» What the task asks
Among the records, find the lines that hold the string "after" and return them.

» Data for review
-- ==== Sys2Proof/Tests/Slice0.lean ====
section
/-! SUPPORT. The model's own tests: words and parameters that are refused, the command words written out bit by bit, and
for each command the spec's vectors (95_test_vectors.md) on its function and on one engine step. -/

namespace Sys2Proof.Tests

open Sys2Proof Sys2Proof.Machine Sys2Proof.Safety

/-- A block of the reference configuration just after reset. -/
def start : Block 64 := Block.reset 64 512

/-- `s` just after the command word of `i` has been accepted. -/
def latched {w : Nat} (i : Instr) (s : Block w) : Block w :=
  placeCommand (encodeWord w i) s

/-- `s` with the text `t` in `TXT` and its length in `TXTLEN`. -/
def withText {w : Nat} (t : List Byte) (s : Block w) : Block w :=
  { s with txt := Memory.writeText s.txt 0 t, txtlen := BitVec.ofNat w t.length }

/-- The outcome is a next state with the parameter `W = w`, of whose block `p` holds. -/
def nextHas (w : Nat) (o : MachineOutcome) (p : Block w → Bool) : Bool :=
  match o with
  | .next t => if h : t.w = w then p (h ▸ t.block) else false
  | .fault _ => false
  | .refused _ => false

/-- The reset state with operands. -/
def operands (a b m n : Word 64) : Block 64 :=
  { start with a := a, b := b, m := m, n := n }

/-- `x^3+x+1` (30_encoding.md R78). -/
def textEleven : List Byte := [0x78, 0x5E, 0x33, 0x2B, 0x78, 0x2B, 0x31]

/-- `x^a` (95_test_vectors.md SRC-5). -/
def textBadExponent : List Byte := [0x78, 0x5E, 0x61]

/-! ## Well-formedness -/

/-- 30_encoding.md R72: 0 is no command word. -/
theorem test_wf_refuses_zero : commandWordWf (0 : Word 64) = false := by decide

/-- 30_encoding.md R72: a reserved opcode is no command word. -/
theorem test_wf_refuses_reserved_opcode : commandWordWf (6 : Word 64) = false ∧
    commandWordWf (0xF : Word 64) = false := by decide

/-- 30_encoding.md R70: a word with a bit of `ZERO` set is no command word. -/
theorem test_wf_refuses_upper_bits : commandWordWf (0x13 : Word 64) = false ∧
    commandWordWf (0x8000000000000001 : Word 64) = false := by decide

/-- 30_encoding.md R71: the five words are. -/
theorem test_wf_accepts_commands : ([1, 2, 3, 4, 5] : List (Word 64)).all commandWordWf = true := by decide

/-- 00_scope.md R6: `W` below 8 or above 512 is refused. -/
theorem test_legal_refuses_width : ¬ Config.legal 7 100 ∧ ¬ Config.legal 513 4096 :=
  ⟨fun h => absurd h.1 (by decide), fun h => absurd h.2.1 (by decide)⟩

/-- 00_scope.md R7: a text buffer that is too small or too large is refused. -/
theorem test_legal_refuses_depth : ¬ Config.legal 8 26 ∧ ¬ Config.legal 8 256 ∧ Config.legal 8 27 := by decide

/-- 00_scope.md R7: the values of `ENC_MAX` the rule lists. -/
theorem test_encMax_values :
    Config.encMax 8 = 27 ∧ Config.encMax 16 = 65 ∧ Config.encMax 32 = 145 ∧ Config.encMax 64 = 305 := by
  decide

/-! ## Decoding the command word (30_encoding.md Tables E-1, E-2) -/

/-- `ZERO` above `OPC = 0001`. -/
theorem test_decode_word_encode :
    decodeWord (0b0000000000000000000000000000000000000000000000000000000000000001 : Word 64) = .ok .encode := rfl

/-- `ZERO` above `OPC = 0010`. -/
theorem test_decode_word_decode :
    decodeWord (0b0000000000000000000000000000000000000000000000000000000000000010 : Word 64) = .ok .decode := rfl

/-- `ZERO` above `OPC = 0011`. -/
theorem test_decode_word_reduce :
    decodeWord (0b0000000000000000000000000000000000000000000000000000000000000011 : Word 64) = .ok .reduce := rfl

/-- `ZERO` above `OPC = 0100`. -/
theorem test_decode_word_multiply :
    decodeWord (0b0000000000000000000000000000000000000000000000000000000000000100 : Word 64) = .ok .multiply := rfl

/-- `ZERO` above `OPC = 0101`. -/
theorem test_decode_word_evaluate :
    decodeWord (0b0000000000000000000000000000000000000000000000000000000000000101 : Word 64) = .ok .evaluate := rfl

/-- 30_encoding.md R72: refused by the name of what is wrong. -/
theorem test_decode_word_illegal :
    decodeWord (0 : Word 64) = .error (.reservedOpcode 0) ∧ decodeWord (0x16 : Word 64) = .error (.reservedOpcode 6) ∧
    decodeWord (0x13 : Word 64) = .error (.upperBitsSet 3) ∧
      decodeWord (0x8000000000000001 : Word 64) = .error (.upperBitsSet 1) :=
  ⟨rfl, rfl, rfl, rfl⟩

/-! ## ENCODE -/

/-- V-C1, V-C5, V-C7, V-C8, V-C10. -/
theorem test_encode_vectors :
    encodeText (0 : Word 64) = [0x30] ∧ encodeText (4 : Word 64) = [0x78, 0x5E, 0x32] ∧
      encodeText (11 : Word 64) = textEleven ∧
    encodeText (1024 : Word 64) = [0x78, 0x5E, 0x31, 0x30] ∧
    encodeText (0x8000000000000000 : Word 64) = [0x78, 0x5E, 0x36, 0x33] := by decide

/-- 40_codec.md R93, the worked example. -/
theorem test_encode_step :
    nextHas 64 (step (.of (latched .encode (operands 11 0 0 0)))) (fun t =>
      decide (t.txtlen = 7 ∧ Memory.read t.txt 0 = some 0x78 ∧ Memory.read t.txt 6 = some 0x31 ∧
        Memory.read t.txt 7 = none ∧ statusWord t.status = (0x2 : Word 64))) = true := by decide

/-! ## DECODE -/

/-- Table K-1 and V-C21, V-C25, V-C40. -/
theorem test_decode_vectors :
    decodeText 64 textEleven = .ok 11 ∧ decodeText 64 [0x78, 0x2B, 0x78] = .ok 2 ∧
    decodeText 64 [0x78, 0x5E, 0x31, 0x20, 0x30] = .ok 1024 ∧ decodeText 64 [0x30] = .err .malformedTerm 0 ∧
    decodeText 64 (textEleven ++ [0x2B]) = .err .malformedTerm 3 ∧
    decodeText 64 [0x31, 0x2B, 0x78, 0x5E, 0x2B, 0x79] = .err .malformedExponent 1 ∧
    decodeText 64 [0x78, 0x5E, 0x31, 0x38, 0x34, 0x34, 0x36, 0x37, 0x34, 0x34, 0x30, 0x37, 0x33, 0x37, 0x30, 0x39, 0x35,
      0x35, 0x31, 0x36, 0x31, 0x36] = .err .exponentRange 0 ∧
    decodeText 8 [0x78, 0x5E, 0x38] = .err .exponentRange 0 := by decide

/-- 40_codec.md R94, R96: whitespace goes wherever it stands, a vertical tab too; the digits are tested before the range. -/
theorem test_decode_whitespace_and_digits :
    decodeText 8 [0x20, 0x78, 0x09, 0x5E, 0x0B, 0x33, 0x0C, 0x2B, 0x0A, 0x31, 0x0D] = .ok 9 ∧
    decodeText 8 [0x78, 0x0E] = .err .malformedTerm 0 ∧
    decodeText 8 [0x78, 0x5E, 0x39, 0x39, 0x61] = .err .malformedExponent 0 ∧
    decodeText 8 [0x78, 0x5E, 0x39, 0x39] = .err .exponentRange 0 := by decide

/-- 40_codec.md R99, the worked example of a fault: `RES` is unchanged. -/
theorem test_decode_step_fault :
    nextHas 64 (step (.of (latched .decode (withText textBadExponent start)))) (fun t =>
      decide (statusWord t.status = (0x56 : Word 64) ∧ t.errinfo = 0 ∧ t.res = 0 ∧ t.phase = .idle)) = true := by decide

/-! ## REDUCE -/

/-- V-R6 and V-R9. -/
theorem test_reduce_vectors :
    (reduce (0xFF : Word 64) 11 3 0).map (fun r => (r.1, r.2.map (fun x => (x.word1, x.word2, x.word3, x.word4)))) =
      some (1, [(0xFF, 4, 0xB0, 0x4F), (0x4F, 3, 0x58, 0x17), (0x17, 1, 0x16, 1)]) ∧
    (reduce (0xB : Word 64) 1 0 0).map (fun r => (r.1, r.2.length)) = some (0, 3) ∧
    reduce (13 : Word 64) 3 3 0 = none := by decide

/-- V-R6, the second row of its engine walk: one iteration. -/
theorem test_reduce_step :
    nextHas 64 (step (.of { latched .reduce (operands 0xFF 0 11 3) with phase := .reda, wv := 0xFF, seg := 0 })) (fun t =>
      decide (t.phase = .reda ∧ t.wv = 0x4F ∧ t.trccnt = 1 ∧
        (Store.find t.trc 0).map (recordWord · 0) = some 1)) = true := by
  decide

/-! ## MULTIPLY -/

/-- SRC-3, V-M16 and a non-canonical operand. -/
theorem test_multiply_vectors :
    (multiply (5 : Word 64) 6 11 3).map (fun r => (r.1, r.2.map (fun x => (x.header, x.word4, x.word5)))) =
      some (3, [(0x4A, 10, 1), (0x3A, 2, 2), (0x3A, 4, 4)]) ∧
    multiply (0 : Word 64) 0 1 0 = some (0, []) ∧ multiply (8 : Word 64) 1 11 3 = none := by decide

» Exercise output
/-- A block of the reference configuration just after reset. -/
/-- `s` just after the command word of `i` has been accepted. -/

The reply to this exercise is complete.